▶ **What is expected**:
Produce a copy of every line in the records that holds the string "words".

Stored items
-- ==== Sys2Proof/Tests/Slice0.lean ====
section
/-! SUPPORT. Small tests: ill-formed terms, words decoded, single steps against the vectors of 95_test_vectors.md, and for
each statement of Certificates/Slice0/Obligations.lean that has hypotheses a state and operands that meet them. Every
expected value comes from the spec. -/

namespace Sys2Proof.Tests

open Sys2Proof Sys2Proof.Machine

/-! ### WellFormed refuses an ill-formed term of each check -/

/-- A build with more message bytes than the window has room for, to reach the window's own check. -/
def oversizedBuild : Config := { msgMax := 4096, fClk := 1 }

theorem test_wf_repgap : (Instr.evRepgap 6).wellFormed Config.table = false := by decide
theorem test_wf_rdMsg : (Instr.rdMsg 64).wellFormed Config.table = false := by decide
theorem test_wf_rdMsg_window : (Instr.rdMsg 960).wellFormed oversizedBuild = false := by decide
theorem test_wf_wrMsg : (Instr.wrMsg 64 0).wellFormed Config.table = false := by decide
theorem test_wf_rdUnmapped : (Instr.rdUnmapped 4).wellFormed Config.table = false := by decide
theorem test_wf_rdUnmapped_msg : (Instr.rdUnmapped 127).wellFormed Config.table = false := by decide
theorem test_wf_wrUnmapped : (Instr.wrUnmapped 64 0).wellFormed Config.table = false := by decide
theorem test_wf_wrCtrl : (Instr.wrCtrl 1).wellFormed Config.table = false := by decide
theorem test_wf_wrCtrl_cancel : (Instr.wrCtrl 2).wellFormed Config.table = false := by decide
theorem test_wf_start : (Instr.start 0x700).wellFormed Config.table = false := by decide
theorem test_wf_cancel : (Instr.cancel 0x700).wellFormed Config.table = false := by decide
theorem test_wf_cancel_start : (Instr.cancel 3).wellFormed Config.table = false := by decide

/-! ### Decoding: every constructor, from words written out of the spec's encodings -/

/-- The codes 'A' to 'Z', in order (R81). -/
theorem test_decode_uppercase : ∀ r ∈ ([(0x41, .charA), (0x42, .charB), (0x43, .charC), (0x44, .charD), (0x45, .charE), (0x46, .charF),
     (0x47, .charG), (0x48, .charH), (0x49, .charI), (0x4A, .charJ), (0x4B, .charK), (0x4C, .charL),
     (0x4D, .charM), (0x4E, .charN), (0x4F, .charO), (0x50, .charP), (0x51, .charQ), (0x52, .charR),
     (0x53, .charS), (0x54, .charT), (0x55, .charU), (0x56, .charV), (0x57, .charW), (0x58, .charX),
     (0x59, .charY), (0x5A, .charZ)] : List (Nat × Instr)),
    decodeTableWord 8 r.1 = some r.2 := by decide

/-- The codes '0' to '9', in order (R81). -/
theorem test_decode_digits : ∀ r ∈ ([(0x30, .char0), (0x31, .char1), (0x32, .char2), (0x33, .char3), (0x34, .char4), (0x35, .char5),
     (0x36, .char6), (0x37, .char7), (0x38, .char8), (0x39, .char9)] : List (Nat × Instr)),
    decodeTableWord 8 r.1 = some r.2 := by decide

/-- The codes 'a' to 'z', in order (R81). -/
theorem test_decode_lowercase : ∀ r ∈ ([(0x61, .charLowerA), (0x62, .charLowerB), (0x63, .charLowerC), (0x64, .charLowerD),
     (0x65, .charLowerE), (0x66, .charLowerF), (0x67, .charLowerG), (0x68, .charLowerH),
     (0x69, .charLowerI), (0x6A, .charLowerJ), (0x6B, .charLowerK), (0x6C, .charLowerL),
     (0x6D, .charLowerM), (0x6E, .charLowerN), (0x6F, .charLowerO), (0x70, .charLowerP),
     (0x71, .charLowerQ), (0x72, .charLowerR), (0x73, .charLowerS), (0x74, .charLowerT),
     (0x75, .charLowerU), (0x76, .charLowerV), (0x77, .charLowerW), (0x78, .charLowerX),
     (0x79, .charLowerY), (0x7A, .charLowerZ)] : List (Nat × Instr)),
    decodeTableWord 8 r.1 = some r.2 := by decide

▶ **Result below**:
/-! SUPPORT. Small tests: ill-formed terms, words decoded, single steps against the vectors of 95_test_vectors.md, and for
/-! ### Decoding: every constructor, from words written out of the spec's encodings -/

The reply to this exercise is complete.